1 Introduction

Today, some local plants are dried by traditional methods that are widely used in the food industry. For example, the basil plant can be dried under appropriate conditions without losing food and vitamins. Since the drying process causes changes in the appearance, composition, and quality of basil, the drying method applied and the effective parameters should be optimized.

Research examining the drying kinetics of basil leaves was studied in tunnel and tray dryers at temperatures of 55, 60, and 65 °C. Basil leaves have been found to dry faster in the tray dryer than in the tunnel dryer. The effective diffusion coefficient of basil leaves was calculated between 2.65 and 5.69·10−10 m2/s. The activation energy for the samples dried in both types of dryers was found to be between 33.21 and 9.03 kJ/mol [1].

In an article evaluating the effect of drying on the structural integrity of basil (Ocimum basilicum L.), drying in an oven at 45 °C, in the air at room temperature, and freeze-drying was compared. The total amount of volatile components of fresh basil leaves decreased significantly during oven drying and freeze-drying. When the flavor quality has been evaluated among the basil leaves dried with different methods, it was understood that the dried samples most similar to the fresh herb were those that were air-dried at ambient temperature [2].

In the study evaluating the effect of the drying method on aroma compounds of basil (Ocimum basilicum L.), convective, vacuum microwave, and combinations have been tried. While the drying kinetics is defined by a two-term exponential model in the convective dryer, it changes linearly up to a critical point and exponentially above this point in the vacuum microwave. To obtain high-quality dried basil, convective pre-drying (40 °C) and post-drying with vacuum microwave (360 W) were determined as the best option (nearly 250 min) [3].

In another research, the necessary optimizations for the protection of the color, aroma, and microbial safety of dried basil have been evaluated. Newly improved drying techniques are discussed to minimize both the valuable compounds and the energy cost of the basil plant. It has been seen that the most economical dryers are the systems improved using solar energy. Studies on the drying of basil and other herbs have been extensively compared in the literature [4, 5].

In the article, the drying behavior of purple basil leaves in the sun, freeze, convective, and microwave oven was investigated, the effects of drying time, speed, and kinetic parameters were investigated. The energy efficiency of different dryers was compared, and a higher drying rate was obtained in microwave drying compared to other methods. When the drying kinetics of basil were examined, it was determined that Henderson and Pabis models were effective in freeze-drying, logarithmic in the sun, Page model in convective and microwave ovens. The effective diffusion coefficient values of purple basil leaves were calculated between 1.62·10−9 and 7.09·10−8 m2/s [6].

In a study using artificial neural networks and fuzzy logic methods, the drying behavior of basil seed mucilage in an infrared dryer was modeled. The variation of moisture content with drying time has been evaluated depending on the radiation power, mucilage thickness, and surface distance. By using experimental data, it has been determined that artificial neural networks and fuzzy logic simulations gave successful results according to statistical analysis results [7].

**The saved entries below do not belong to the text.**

-- ==== Sys2Proof/Proofs/FormatsBits.lean ====
section
/-!
Bit fields: a word and its parts. The lemmas of Sys2Proof/Laws/Encode.lean read back what was packed; these pack again what was read.
-/
namespace Sys2Proof

theorem eq_ofNat_of_toNat {n k : Nat} {x : BitVec n} (h : x.toNat = k) : x = BitVec.ofNat n k :=
  h ▸ (BitVec.ofNat_toNat n x ▸ BitVec.setWidth_eq x).symm

@[simp] theorem ofBool_bitB (x : BitVec 1) : BitVec.ofBool (bitB x) = x := by
  have h : ∀ y : BitVec 1, BitVec.ofBool (bitB y) = y := by decide
  exact h x

/-- Two fields of a vector, the one above the other, hold its lowest bits. -/
theorem toNat_extract_append {w k m n : Nat} {v : BitVec w} {y : BitVec n} (hy : y.toNat = v.toNat % 2 ^ n) (hk : k = n) :
    (v.extractLsb' k m ++ y).toNat = v.toNat % 2 ^ (m + n) := by
  subst hk
  rw [BitVec.toNat_append, BitVec.extractLsb'_toNat, hy, ← Nat.shiftLeft_add_eq_or_of_lt (Nat.mod_lt _ (by positivity)),
    Nat.shiftLeft_eq, Nat.shiftRight_eq_div_pow, Nat.add_comm m, pow_add, Nat.mod_mul, Nat.mul_comm, Nat.add_comm]

theorem toNat_extract_zero {w n : Nat} (v : BitVec w) : (v.extractLsb' 0 n).toNat = v.toNat % 2 ^ n := by
  simp

/-- A vector whose fields hold its lowest bits, all of them, is that vector. -/
theorem eq_of_toNat_mod {n : Nat} {x v : BitVec n} (h : x.toNat = v.toNat % 2 ^ n) : x = v :=
  BitVec.eq_of_toNat_eq (h.trans (Nat.mod_eq_of_lt v.isLt))

theorem extract_append_extract {w m n : Nat} (v : BitVec w) : v.extractLsb' n m ++ v.extractLsb' 0 n = v.extractLsb' 0 (m + n) :=
  BitVec.eq_of_toNat_eq ((toNat_extract_append (toNat_extract_zero v) rfl).trans (toNat_extract_zero v).symm)

theorem append_low {w m n : Nat} {v : BitVec w} {c : BitVec m} (h : v.extractLsb' n m = c) :
    c ++ v.extractLsb' 0 n = v.extractLsb' 0 (m + n) := h ▸ extract_append_extract v

theorem append_high {w m n : Nat} {v : BitVec w} {c : BitVec n} (h : v.extractLsb' 0 n = c) :
    v.extractLsb' n m ++ c = v.extractLsb' 0 (m + n) := h ▸ extract_append_extract v

@[simp] theorem RawA.toBits_ofBits (v : BitVec 25) : (RawA.ofBits v).toBits = v :=
  eq_of_toNat_mod <| toNat_extract_append (toNat_extract_append (toNat_extract_append (
    toNat_extract_append (toNat_extract_zero v) rfl) rfl) rfl) rfl
@[simp] theorem RawK.toBits_ofBits (v : BitVec 25) : (RawK.ofBits v).toBits = v :=
  eq_of_toNat_mod <| toNat_extract_append (toNat_extract_append (
    toNat_extract_append (toNat_extract_zero v) rfl) rfl) rfl
@[simp] theorem RawF.toBits_ofBits (v : BitVec 25) : (RawF.ofBits v).toBits = v :=
  eq_of_toNat_mod <| toNat_extract_append (toNat_extract_append (toNat_extract_append (
    toNat_extract_append (toNat_extract_zero v) rfl) rfl) rfl) rfl
@[simp] theorem RawM.toBits_ofBits (v : BitVec 25) : (RawM.ofBits v).toBits = v :=
  eq_of_toNat_mod <| toNat_extract_append (toNat_extract_append (toNat_extract_append (
    toNat_extract_append (toNat_extract_append (toNat_extract_zero v) rfl) rfl) rfl) rfl) rfl
@[simp] theorem RawB.toBits_ofBits (v : BitVec 25) : (RawB.ofBits v).toBits = v :=
  eq_of_toNat_mod <| toNat_extract_append (toNat_extract_append (toNat_extract_zero v) rfl) rfl
@[simp] theorem RawS.toBits_ofBits (v : BitVec 25) : (RawS.ofBits v).toBits = v :=
  eq_of_toNat_mod <| toNat_extract_append (toNat_extract_append (toNat_extract_append (
    toNat_extract_append (toNat_extract_zero v) rfl) rfl) rfl) rfl
@[simp] theorem RawY.toBits_ofBits (v : BitVec 25) : (RawY.ofBits v).toBits = v :=
  eq_of_toNat_mod <| toNat_extract_append (toNat_extract_append (
    toNat_extract_append (toNat_extract_zero v) rfl) rfl) rfl
@[simp] theorem RawL.toBits_ofBits (v : BitVec 25) : (RawL.ofBits v).toBits = v :=
  eq_of_toNat_mod <| toNat_extract_append (toNat_extract_append (toNat_extract_append (
    toNat_extract_append (toNat_extract_zero v) rfl) rfl) rfl) rfl
@[simp] theorem RawE.toBits_ofBits (v : BitVec 25) : (RawE.ofBits v).toBits = v :=
  eq_of_toNat_mod <| toNat_extract_append (toNat_extract_zero v) rfl
@[simp] theorem RawEm.toBits_ofBits (v : BitVec 19) : (RawEm.ofBits v).toBits = v :=
  eq_of_toNat_mod <| toNat_extract_append (toNat_extract_append (
    toNat_extract_append (toNat_extract_zero v) rfl) rfl) rfl
@[simp] theorem RawEt.toBits_ofBits (v : BitVec 19) : (RawEt.ofBits v).toBits = v :=
  eq_of_toNat_mod <| toNat_extract_append (toNat_extract_append (
    toNat_extract_append (toNat_extract_zero v) rfl) rfl) rfl
@[simp] theorem RawEb.toBits_ofBits (v : BitVec 19) : (RawEb.ofBits v).toBits = v :=
  eq_of_toNat_mod <| toNat_extract_append (toNat_extract_append (
    toNat_extract_append (toNat_extract_zero v) rfl) rfl) rfl
@[simp] theorem PayMem.toBits_ofBits (v : BitVec 32) : (PayMem.ofBits v).toBits = v :=
  eq_of_toNat_mod <| toNat_extract_append (toNat_extract_zero v) rfl
@[simp] theorem PayOpx.toBits_ofBits (v : BitVec 32) : (PayOpx.ofBits v).toBits = v :=
  eq_of_toNat_mod <| toNat_extract_append (toNat_extract_append (toNat_extract_append (
    toNat_extract_append (toNat_extract_zero v) rfl) rfl) rfl) rfl

/-! ### The payloads and the rest of an LE word, from their fields -/

theorem PayMem.toBits_eq (p : BitVec 32) (o : PayMem) (hsc : (PayMem.ofBits p).sc = o.sc) (hdisp : (PayMem.ofBits p).disp = o.disp) :
    o.toBits = p := by
  rw [← PayMem.toBits_ofBits p, PayMem.toBits, PayMem.toBits, hsc, hdisp]

theorem PayOpx.toBits_eq (p : BitVec 32) (o : PayOpx) (hc : (PayOpx.ofBits p).c = o.c) (hrm : (PayOpx.ofBits p).rm = o.rm)
    (ht1 : (PayOpx.ofBits p).t1 = o.t1) (ht2 : (PayOpx.ofBits p).t2 = o.t2) (hlo : (PayOpx.ofBits p).lo = o.lo) : o.toBits = p := by
  rw [← PayOpx.toBits_ofBits p, PayOpx.toBits, PayOpx.toBits, hc, hrm, ht1, ht2, hlo]

theorem RawEm.toBits_eq (v : BitVec 19) (e : RawEm) (hbank : (RawEm.ofBits v).bank = e.bank) (hx : (RawEm.ofBits v).x = e.x)
    (hy : (RawEm.ofBits v).y = e.y) (hz : (RawEm.ofBits v).z = e.z) : e.toBits = v := by
  rw [← RawEm.toBits_ofBits v, RawEm.toBits, RawEm.toBits, hbank, hx, hy, hz]

theorem RawEt.toBits_eq (v : BitVec 19) (e : RawEt) (hfirst : (RawEt.ofBits v).first = e.first) (hn : (RawEt.ofBits v).n = e.n)
    (hlbl : (RawEt.ofBits v).lbl = e.lbl) (hz : (RawEt.ofBits v).z = e.z) : e.toBits = v := by
  rw [← RawEt.toBits_ofBits v, RawEt.toBits, RawEt.toBits, hfirst, hn, hlbl, hz]

theorem RawEb.toBits_eq (v : BitVec 19) (e : RawEb) (hm : (RawEb.ofBits v).m = e.m) (hr : (RawEb.ofBits v).r = e.r)
    (hlbl : (RawEb.ofBits v).lbl = e.lbl) (hz : (RawEb.ofBits v).z = e.z) : e.toBits = v := by
  rw [← RawEb.toBits_ofBits v, RawEb.toBits, RawEb.toBits, hm, hr, hlbl, hz]

/-! ### The word -/

theorem isTwoWord_eq (w : IWord) : isTwoWord w = ((wordClass w).extractLsb' 0 3 == 7#3) := by
  have h : w.extractLsb' 28 3 = (wordClass w).extractLsb' 0 3 := by
    apply BitVec.eq_of_getLsbD_eq
    intro i hi
    have h1 : i < 4 := by omega
    simp [wordClass, h1, hi]
  rw [isTwoWord, h]

theorem mkWord_fields (w : IWord) : mkWord (wordClass w) (wordBody w) (wordSt w) = w :=
  eq_of_toNat_mod <| toNat_extract_append (toNat_extract_append (toNat_extract_zero w) rfl) rfl

/-! ### Codes -/

theorem Rm.ofCode_eq_some (c : BitVec 3) (x : Rm) : Rm.ofCode c = some x ↔ x.code = c := by
  refine ⟨fun h => ?_, fun h => h ▸ Rm.ofCode_code x⟩
  unfold Rm.ofCode at h
  split at h <;> cases h
  all_goals exact (eq_ofNat_of_toNat ‹_›).symm

theorem Ty.ofCode_eq_some (c : BitVec 5) (x : Ty) : Ty.ofCode c = some x ↔ x.code = c := by
  refine ⟨fun h => ?_, fun h => h ▸ Ty.ofCode_code x⟩
  unfold Ty.ofCode at h
  split at h <;> cases h
  all_goals exact (eq_ofNat_of_toNat ‹_›).symm

theorem Scope.ofCode_eq_some (c : BitVec 3) (x : Scope) : Scope.ofCode c = some x ↔ x.code = c := by
  refine ⟨fun h => ?_, fun h => h ▸ Scope.ofCode_code x⟩
  unfold Scope.ofCode at h
  split at h <;> cases h
  all_goals exact (eq_ofNat_of_toNat ‹_›).symm

theorem RedOp.ofCode_eq_some (c : BitVec 3) (x : RedOp) : RedOp.ofCode c = some x ↔ x.code = c := by
  refine ⟨fun h => ?_, fun h => h ▸ RedOp.ofCode_code x⟩
  unfold RedOp.ofCode at h
  split at h <;> cases h
  all_goals exact (eq_ofNat_of_toNat ‹_›).symm

theorem AtomOp.ofCode_eq_some (c : BitVec 4) (x : AtomOp) : AtomOp.ofCode c = some x ↔ x.code = c := by
  refine ⟨fun h => ?_, fun h => h ▸ AtomOp.ofCode_code x⟩
  unfold AtomOp.ofCode at h
  split at h <;> cases h
  all_goals exact (eq_ofNat_of_toNat ‹_›).symm

end Sys2Proof
end
-- ==== Sys2Proof/Proofs/DecodeExact.lean ====
section
/-!
O2. A decoder is exact when every instruction it answers is well-formed and has the words that were read. The connectives of the decoders
(a condition, a code that may be reserved) keep this, so for each class only its rows remain: the fields of a row, packed again, are the
body of the word.
-/
namespace Sys2Proof

/-- The instruction is well-formed and its words are w. -/
structure Instr.HasWords (i : Instr) (w : Words) : Prop where
  wf    : wellFormed i = true
  words : encode i = some w

/-- What a decoder's answer names, if it names an instruction, is well-formed and has the words w. -/
def Decoded.Exact (D : Decoded) (w : Words) : Prop := ∀ i, D = .instr i → i.HasWords w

Energy savings have been achieved by optimizing processes with the development of new dryers and modification of existing systems [8]. With the advanced exergy analysis, inefficiencies in the energy system were determined quantitatively and qualitatively [9]. To evaluate the performance of the energy system from a thermodynamic and economic point of view, its real potential for improvements and system parameters should be used effectively [10].

In another study investigating the drying kinetics, the mass transfer equation was solved analytically by considering concentration-dependent shrinkage and dehumidification at a constant rate [11]. Besides, in another research conducted by drying foods, the priority is that they do not lose their freshness, color, and vitamin value. Therefore, air temperature, velocity, and system parameters need to be optimized well [12].

In an article that dried basil leaves at 45, 55, and 65 °C air temperatures using different drying methods, the effective diffusion coefficient was calculated between 4.54·10−10 and 1.08·10−9 m2/s. The activation energy was found to be between 38.54 and 20.32 kJ/mol with the help of the Arrhenius relation [6]. In another research, basil leaves were dried using different techniques at 55, 60, and 65 °C air temperatures, and the drying kinetic models were compared with the help of statistical approaches. It has been determined that basil leaves dry faster in the tray dryer. The logarithmic equation of the kinetic model compatible with the experimental data was obtained at the highest R2 values. The effective diffusion coefficient calculated for basil leaves was found to be between 2.65·10−10 and 5.69·10−10 m2/s. The activation energy calculated using the Arrhenius relationship was found to be between 33.21 and 9.03 kJ/mol [13].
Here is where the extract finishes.